═════ RECORD EXTRACTS ═════

-- ==== Sys2Proof/Machine/Loads.lean ====
section
/-! DEFINITION. The loads (spec/43_loads.md; R150 for what they share). -/

namespace Sys2Proof.Machine

/-- R151: sign-extended byte. -/
def execLb (rd rs1 : Reg) (offset : BitVec 12) (s : State) : Result :=
  s.load rd (s.effective rs1 offset) .byte ((s.readByte (s.effective rs1 offset)).map (·.signExtend 32))

/-- R152: sign-extended halfword. -/
def execLh (rd rs1 : Reg) (offset : BitVec 12) (s : State) : Result :=
  s.load rd (s.effective rs1 offset) .half ((s.readHalf (s.effective rs1 offset)).map (·.signExtend 32))

/-- R153: word. -/
def execLw (rd rs1 : Reg) (offset : BitVec 12) (s : State) : Result :=
  s.load rd (s.effective rs1 offset) .word (s.readWord (s.effective rs1 offset))

/-- R154: zero-extended byte. -/
def execLbu (rd rs1 : Reg) (offset : BitVec 12) (s : State) : Result :=
  s.load rd (s.effective rs1 offset) .byte ((s.readByte (s.effective rs1 offset)).map (·.zeroExtend 32))

/-- R155: zero-extended halfword. -/
def execLhu (rd rs1 : Reg) (offset : BitVec 12) (s : State) : Result :=
  s.load rd (s.effective rs1 offset) .half ((s.readHalf (s.effective rs1 offset)).map (·.zeroExtend 32))


end Sys2Proof.Machine
end

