-- ==== Sys2Proof/Machine/Stores.lean ====
section
/-! DEFINITION. The stores, in the processor's own format (spec/44_stores.md; R160 for what they share). -/

namespace Sys2Proof.Machine

/-- R161. -/
def execSb (rs1 : Reg) (offset : BitVec 12) (low : BitVec 5) (s : State) : Result :=
  finish ((s.writeByte (s.effective rs1 offset) ((s.x (storeRs2 s.cfg offset low)).extractLsb' 0 8)).map State.advance)

/-- R162. -/
def execSh (rs1 : Reg) (offset : BitVec 12) (low : BitVec 5) (s : State) : Result :=
  finish ((s.writeHalf (s.effective rs1 offset) ((s.x (storeRs2 s.cfg offset low)).extractLsb' 0 16)).map State.advance)

/-- R163. -/
def execSw (rs1 : Reg) (offset : BitVec 12) (low : BitVec 5) (s : State) : Result :=
  finish ((s.writeWord (s.effective rs1 offset) (s.x (storeRs2 s.cfg offset low))).map State.advance)


end Sys2Proof.Machine
end

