/-! ## Memory after an update -/

@[simp] theorem State.setX_byteAt (s : State) (i : Reg) (v a : Word) : (s.setX i v).byteAt a = s.byteAt a := by
  simp [State.byteAt]
@[simp] theorem State.setX_halfAt (s : State) (i : Reg) (v a : Word) : (s.setX i v).halfAt a = s.halfAt a := by
  simp [State.halfAt]
@[simp] theorem State.setX_wordAt (s : State) (i : Reg) (v a : Word) : (s.setX i v).wordAt a = s.wordAt a := by
  simp [State.wordAt]
@[simp] theorem State.advance_byteAt (s : State) (a : Word) : s.advance.byteAt a = s.byteAt a := rfl
@[simp] theorem State.advance_halfAt (s : State) (a : Word) : s.advance.halfAt a = s.halfAt a := rfl
@[simp] theorem State.advance_wordAt (s : State) (a : Word) : s.advance.wordAt a = s.wordAt a := rfl

theorem State.putByte_byteAt (s : State) (a : Word) (v : Byte) : (s.putByte a v).byteAt a = v := by
  rw [State.byteAt, State.putByte_read, if_pos rfl]

/-- R53: a byte store leaves every other byte as it was. -/
theorem State.putByte_read_outside (s : State) (a : Word) (v : Byte) (b : Nat)
    (h : ∀ c ∈ accessBytes a .byte, b ≠ c.toNat) : (s.putByte a v).mem.read b = s.mem.read b := by
  rw [State.putByte_read, if_neg (h a (by simp [accessBytes]))]

/-- An aligned access to plain memory, or to a part of it, is accessible, also after what keeps MEM_MAP. -/
theorem State.accessible_of_plain {s t : State} {a b : Word} {w u : Width} (hp : s.plainMemory a w = true)
    (hcfg : t.cfg = s.cfg) (hb : alignedFor b u = true) (hsub : accessBytes b u ⊆ accessBytes a w) :
    t.accessible b u = true := by
  simp only [State.plainMemory, List.all_eq_true] at hp
  simp only [State.accessible, State.plainMemory, hb, Bool.true_and, List.all_eq_true, hcfg]
  exact fun c hc => hp c (hsub hc)

theorem State.accessible_aligned {s : State} {a : Word} {w : Width} (h : s.accessible a w = true) :
    alignedFor a w = true := by
  simp only [State.accessible, Bool.and_eq_true] at h
  exact h.1

/-- R56: an instruction that is no store leaves memory as it was. -/
theorem ExecShape.mem_eq {s t : State} {i : Instr} (h : ExecShape s i t) (hi : i.kind ≠ .store) : t.mem = s.mem := by
  cases h with
  | storedByte _ _ hk | storedHalf _ _ hk | storedWord _ _ hk | pushed _ _ _ hk => exact absurd hk hi
  | result | shifted | jumped | branched | passed | loaded | csrWritten | popped => simp

/-- Settles O45, from the shapes of a next state. -/
theorem onlyStoresChangeMemory : Obligations.OnlyStoresChangeMemory :=
  fun _ _ _ h hi => (exec_shape h).mem_eq hi

/-! ## The word placed at the pc -/

/-- The decoder reads an opcode-table word of 32 bits as the word itself. -/
theorem decode_of_decodeTableWord {w : Nat} {i : Instr} (h : decodeTableWord 32 w = some i) :
    decode (tableWord 32 w) = .ok i := by
  simp only [decodeTableWord, decodeBytes, joinWord_bytes] at h
  cases hd : decode (tableWord 32 w) with
  | error e => simp [hd, Except.toOption] at h
  | ok j => simpa [hd, Except.toOption] using h

theorem tableWord_eq (w : Nat) : tableWord 32 w = BitVec.ofNat 32 w :=
  BitVec.eq_of_toNat_eq (by simp [tableWord])

@[simp] theorem State.withFetchWord_pc (s : State) (n w : Nat) : (s.withFetchWord n w).pc = s.pc :=
  State.putWord_pc s _ _
@[simp] theorem State.withFetchWord_cfg (s : State) (n w : Nat) : (s.withFetchWord n w).cfg = s.cfg :=
  State.putWord_cfg s _ _

/-- The word placed is the word at the pc, in either byte order. -/
theorem State.withFetchWord_wordAt (s : State) (n w : Nat) : (s.withFetchWord n w).wordAt s.pc = tableWord n w :=
  State.putWord_wordAt s _ _

/-- Settles O10: the placed word is at the pc, so the step is O1's. -/
theorem placedWordIsRunNext : Obligations.PlacedWordIsRunNext := by
  intro s w i h hi
  have hword := s.withFetchWord_wordAt 32 w
  have hacc : (s.withFetchWord 32 w).accessible s.pc .word = true :=
    State.accessible_of_plain (State.accessible_plain h) (s.withFetchWord_cfg 32 w) (State.accessible_aligned h)
      (List.Subset.refl _)
  rw [← s.withFetchWord_pc 32 w] at hword hacc
  rw [stepRunsDecodedInstruction _ i hacc (hword ▸ decode_of_decodeTableWord hi), hword, tableWord_eq,
    State.withFetchWord_pc]
  rfl

/-! ## Reads after writes -/

/-- Settles O53, from the order in which the bytes are joined. -/
theorem byteOrderOfReads : Obligations.ByteOrderOfReads := by
  intro s a
  refine ⟨fun h => ?_, fun h => ?_⟩
  · simp [State.halfAt, State.wordAt, h, joinHalf, joinWord]
  · simp [State.halfAt, State.wordAt, h, joinHalf, joinWord]
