/-! The encoder, from the same table (R154) and the same fields (R150, R152). -/

/-- The opcode byte of an instruction (R154). -/
def Instr.opcode : Instr → Byte
  | .brk => 0x00#8
  | .oraIndX _ => 0x01#8
  | .jam02 => 0x02#8
  | .sloIndX _ => 0x03#8
  | .nopZp04 _ => 0x04#8
  | .oraZp _ => 0x05#8
  | .aslZp _ => 0x06#8
  | .sloZp _ => 0x07#8
  | .php => 0x08#8
  | .oraImm _ => 0x09#8
  | .aslAcc => 0x0A#8
  | .ancImm0B _ => 0x0B#8
  | .nopAbs _ => 0x0C#8
  | .oraAbs _ => 0x0D#8
  | .aslAbs _ => 0x0E#8
  | .sloAbs _ => 0x0F#8
  | .bpl _ => 0x10#8
  | .oraIndY _ => 0x11#8
  | .jam12 => 0x12#8
  | .sloIndY _ => 0x13#8
  | .nopZpX14 _ => 0x14#8
  | .oraZpX _ => 0x15#8
  | .aslZpX _ => 0x16#8
  | .sloZpX _ => 0x17#8
  | .clc => 0x18#8
  | .oraAbsY _ => 0x19#8
  | .nop1A => 0x1A#8
  | .sloAbsY _ => 0x1B#8
  | .nopAbsX1C _ => 0x1C#8
  | .oraAbsX _ => 0x1D#8
  | .aslAbsX _ => 0x1E#8
  | .sloAbsX _ => 0x1F#8
  | .jsr _ => 0x20#8
  | .andIndX _ => 0x21#8
  | .jam22 => 0x22#8
  | .rlaIndX _ => 0x23#8
  | .bitZp _ => 0x24#8
  | .andZp _ => 0x25#8
  | .rolZp _ => 0x26#8
  | .rlaZp _ => 0x27#8
  | .plp => 0x28#8
  | .andImm _ => 0x29#8
  | .rolAcc => 0x2A#8
  | .ancImm2B _ => 0x2B#8
  | .bitAbs _ => 0x2C#8
  | .andAbs _ => 0x2D#8
  | .rolAbs _ => 0x2E#8
  | .rlaAbs _ => 0x2F#8
  | .bmi _ => 0x30#8
  | .andIndY _ => 0x31#8
  | .jam32 => 0x32#8
  | .rlaIndY _ => 0x33#8
  | .nopZpX34 _ => 0x34#8
  | .andZpX _ => 0x35#8
  | .rolZpX _ => 0x36#8
  | .rlaZpX _ => 0x37#8
  | .sec => 0x38#8
  | .andAbsY _ => 0x39#8
  | .nop3A => 0x3A#8
  | .rlaAbsY _ => 0x3B#8
  | .nopAbsX3C _ => 0x3C#8
  | .andAbsX _ => 0x3D#8
  | .rolAbsX _ => 0x3E#8
  | .rlaAbsX _ => 0x3F#8
  | .rti => 0x40#8
  | .eorIndX _ => 0x41#8
  | .jam42 => 0x42#8
  | .sreIndX _ => 0x43#8
  | .nopZp44 _ => 0x44#8
  | .eorZp _ => 0x45#8
  | .lsrZp _ => 0x46#8
  | .sreZp _ => 0x47#8
  | .pha => 0x48#8
  | .eorImm _ => 0x49#8
  | .lsrAcc => 0x4A#8
  | .alrImm _ => 0x4B#8
  | .jmpAbs _ => 0x4C#8
  | .eorAbs _ => 0x4D#8
  | .lsrAbs _ => 0x4E#8
  | .sreAbs _ => 0x4F#8
  | .bvc _ => 0x50#8
  | .eorIndY _ => 0x51#8
  | .jam52 => 0x52#8
  | .sreIndY _ => 0x53#8
  | .nopZpX54 _ => 0x54#8
  | .eorZpX _ => 0x55#8
  | .lsrZpX _ => 0x56#8
  | .sreZpX _ => 0x57#8
  | .cli => 0x58#8
  | .eorAbsY _ => 0x59#8
  | .nop5A => 0x5A#8
  | .sreAbsY _ => 0x5B#8
  | .nopAbsX5C _ => 0x5C#8
  | .eorAbsX _ => 0x5D#8
  | .lsrAbsX _ => 0x5E#8
  | .sreAbsX _ => 0x5F#8
  | .rts => 0x60#8
  | .adcIndX _ => 0x61#8
  | .jam62 => 0x62#8
  | .rraIndX _ => 0x63#8
  | .nopZp64 _ => 0x64#8
  | .adcZp _ => 0x65#8
  | .rorZp _ => 0x66#8
  | .rraZp _ => 0x67#8
  | .pla => 0x68#8
  | .adcImm _ => 0x69#8
  | .rorAcc => 0x6A#8
  | .arrImm _ => 0x6B#8
  | .jmpInd _ => 0x6C#8
  | .adcAbs _ => 0x6D#8
  | .rorAbs _ => 0x6E#8
  | .rraAbs _ => 0x6F#8
  | .bvs _ => 0x70#8
  | .adcIndY _ => 0x71#8
  | .jam72 => 0x72#8
  | .rraIndY _ => 0x73#8
  | .nopZpX74 _ => 0x74#8
  | .adcZpX _ => 0x75#8
  | .rorZpX _ => 0x76#8
  | .rraZpX _ => 0x77#8
  | .sei => 0x78#8
  | .adcAbsY _ => 0x79#8
  | .nop7A => 0x7A#8
  | .rraAbsY _ => 0x7B#8
  | .nopAbsX7C _ => 0x7C#8
  | .adcAbsX _ => 0x7D#8
  | .rorAbsX _ => 0x7E#8
  | .rraAbsX _ => 0x7F#8
  | .nopImm80 _ => 0x80#8
  | .staIndX _ => 0x81#8
  | .nopImm82 _ => 0x82#8
  | .saxIndX _ => 0x83#8
  | .styZp _ => 0x84#8
  | .staZp _ => 0x85#8
  | .stxZp _ => 0x86#8
  | .saxZp _ => 0x87#8
  | .dey => 0x88#8
  | .nopImm89 _ => 0x89#8
  | .txa => 0x8A#8
  | .aneImm _ => 0x8B#8
  | .styAbs _ => 0x8C#8
  | .staAbs _ => 0x8D#8
  | .stxAbs _ => 0x8E#8
  | .saxAbs _ => 0x8F#8
  | .bcc _ => 0x90#8
  | .staIndY _ => 0x91#8
  | .jam92 => 0x92#8
  | .shaIndY _ => 0x93#8
  | .styZpX _ => 0x94#8
  | .staZpX _ => 0x95#8
  | .stxZpY _ => 0x96#8
  | .saxZpY _ => 0x97#8
  | .tya => 0x98#8
  | .staAbsY _ => 0x99#8
  | .txs => 0x9A#8
  | .tasAbsY _ => 0x9B#8
  | .shyAbsX _ => 0x9C#8
  | .staAbsX _ => 0x9D#8
  | .shxAbsY _ => 0x9E#8
  | .shaAbsY _ => 0x9F#8
  | .ldyImm _ => 0xA0#8
  | .ldaIndX _ => 0xA1#8
  | .ldxImm _ => 0xA2#8
  | .laxIndX _ => 0xA3#8
  | .ldyZp _ => 0xA4#8
  | .ldaZp _ => 0xA5#8
  | .ldxZp _ => 0xA6#8
  | .laxZp _ => 0xA7#8
  | .tay => 0xA8#8
  | .ldaImm _ => 0xA9#8
  | .tax => 0xAA#8
  | .lxaImm _ => 0xAB#8
  | .ldyAbs _ => 0xAC#8
  | .ldaAbs _ => 0xAD#8
  | .ldxAbs _ => 0xAE#8
  | .laxAbs _ => 0xAF#8
  | .bcs _ => 0xB0#8
  | .ldaIndY _ => 0xB1#8
  | .jamB2 => 0xB2#8
  | .laxIndY _ => 0xB3#8
  | .ldyZpX _ => 0xB4#8
  | .ldaZpX _ => 0xB5#8
  | .ldxZpY _ => 0xB6#8
  | .laxZpY _ => 0xB7#8
  | .clv => 0xB8#8
  | .ldaAbsY _ => 0xB9#8
  | .tsx => 0xBA#8
  | .lasAbsY _ => 0xBB#8
  | .ldyAbsX _ => 0xBC#8
  | .ldaAbsX _ => 0xBD#8
  | .ldxAbsY _ => 0xBE#8
  | .laxAbsY _ => 0xBF#8
  | .cpyImm _ => 0xC0#8
  | .cmpIndX _ => 0xC1#8
  | .nopImmC2 _ => 0xC2#8
  | .dcpIndX _ => 0xC3#8
  | .cpyZp _ => 0xC4#8
  | .cmpZp _ => 0xC5#8
  | .decZp _ => 0xC6#8
  | .dcpZp _ => 0xC7#8
  | .iny => 0xC8#8
  | .cmpImm _ => 0xC9#8
  | .dex => 0xCA#8
  | .sbxImm _ => 0xCB#8
  | .cpyAbs _ => 0xCC#8
  | .cmpAbs _ => 0xCD#8
  | .decAbs _ => 0xCE#8
  | .dcpAbs _ => 0xCF#8
  | .bne _ => 0xD0#8
  | .cmpIndY _ => 0xD1#8
  | .jamD2 => 0xD2#8
  | .dcpIndY _ => 0xD3#8
  | .nopZpXD4 _ => 0xD4#8
  | .cmpZpX _ => 0xD5#8
  | .decZpX _ => 0xD6#8
  | .dcpZpX _ => 0xD7#8
  | .cld => 0xD8#8
  | .cmpAbsY _ => 0xD9#8
  | .nopDA => 0xDA#8
  | .dcpAbsY _ => 0xDB#8
  | .nopAbsXDC _ => 0xDC#8
  | .cmpAbsX _ => 0xDD#8
  | .decAbsX _ => 0xDE#8
  | .dcpAbsX _ => 0xDF#8
  | .cpxImm _ => 0xE0#8
  | .sbcIndX _ => 0xE1#8
  | .nopImmE2 _ => 0xE2#8
  | .iscIndX _ => 0xE3#8
  | .cpxZp _ => 0xE4#8
  | .sbcZp _ => 0xE5#8
  | .incZp _ => 0xE6#8
  | .iscZp _ => 0xE7#8
  | .inx => 0xE8#8
  | .sbcImm _ => 0xE9#8
  | .nop => 0xEA#8
  | .usbcImm _ => 0xEB#8
  | .cpxAbs _ => 0xEC#8
  | .sbcAbs _ => 0xED#8
  | .incAbs _ => 0xEE#8
  | .iscAbs _ => 0xEF#8
  | .beq _ => 0xF0#8
  | .sbcIndY _ => 0xF1#8
  | .jamF2 => 0xF2#8
  | .iscIndY _ => 0xF3#8
  | .nopZpXF4 _ => 0xF4#8
  | .sbcZpX _ => 0xF5#8
  | .incZpX _ => 0xF6#8
  | .iscZpX _ => 0xF7#8
  | .sed => 0xF8#8
  | .sbcAbsY _ => 0xF9#8
  | .nopFA => 0xFA#8
  | .iscAbsY _ => 0xFB#8
  | .nopAbsXFC _ => 0xFC#8
  | .sbcAbsX _ => 0xFD#8
  | .incAbsX _ => 0xFE#8
  | .iscAbsX _ => 0xFF#8

/-- The operand bytes of an operand, in address order (R150, R152). -/
def Operand.bytes : Operand → List Byte
  | .implied | .accumulator => []
  | .immediate v => [v]
  | .relative disp => [BitVec.ofInt 8 disp]
  | .indirect ptr => [lowByte ptr, highByte ptr]
  | .memory (.zeropage zp) | .memory (.zeropageX zp) | .memory (.zeropageY zp)
  | .memory (.indirectX zp) | .memory (.indexed (.indirectY zp)) => [zp]
  | .memory (.absolute addr) | .memory (.indexed (.absoluteX addr))
  | .memory (.indexed (.absoluteY addr)) => [lowByte addr, highByte addr]

/-- The bytes of an instruction (R150). -/
def encode (i : Instr) : List Byte := i.opcode :: i.operand.bytes

end Sys2Proof
end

═════

Repeat the line that contains "order (R150, R152). -/", then every line after it until the records end, with nothing added.

RESPONSE:
/-- The operand bytes of an operand, in address order (R150, R152). -/
def Operand.bytes : Operand → List Byte
  | .implied | .accumulator => []
  | .immediate v => [v]
  | .relative disp => [BitVec.ofInt 8 disp]
  | .indirect ptr => [lowByte ptr, highByte ptr]
  | .memory (.zeropage zp) | .memory (.zeropageX zp) | .memory (.zeropageY zp)
  | .memory (.indirectX zp) | .memory (.indexed (.indirectY zp)) => [zp]
  | .memory (.absolute addr) | .memory (.indexed (.absoluteX addr))
  | .memory (.indexed (.absoluteY addr)) => [lowByte addr, highByte addr]

/-- The bytes of an instruction (R150). -/
def encode (i : Instr) : List Byte := i.opcode :: i.operand.bytes

end Sys2Proof
end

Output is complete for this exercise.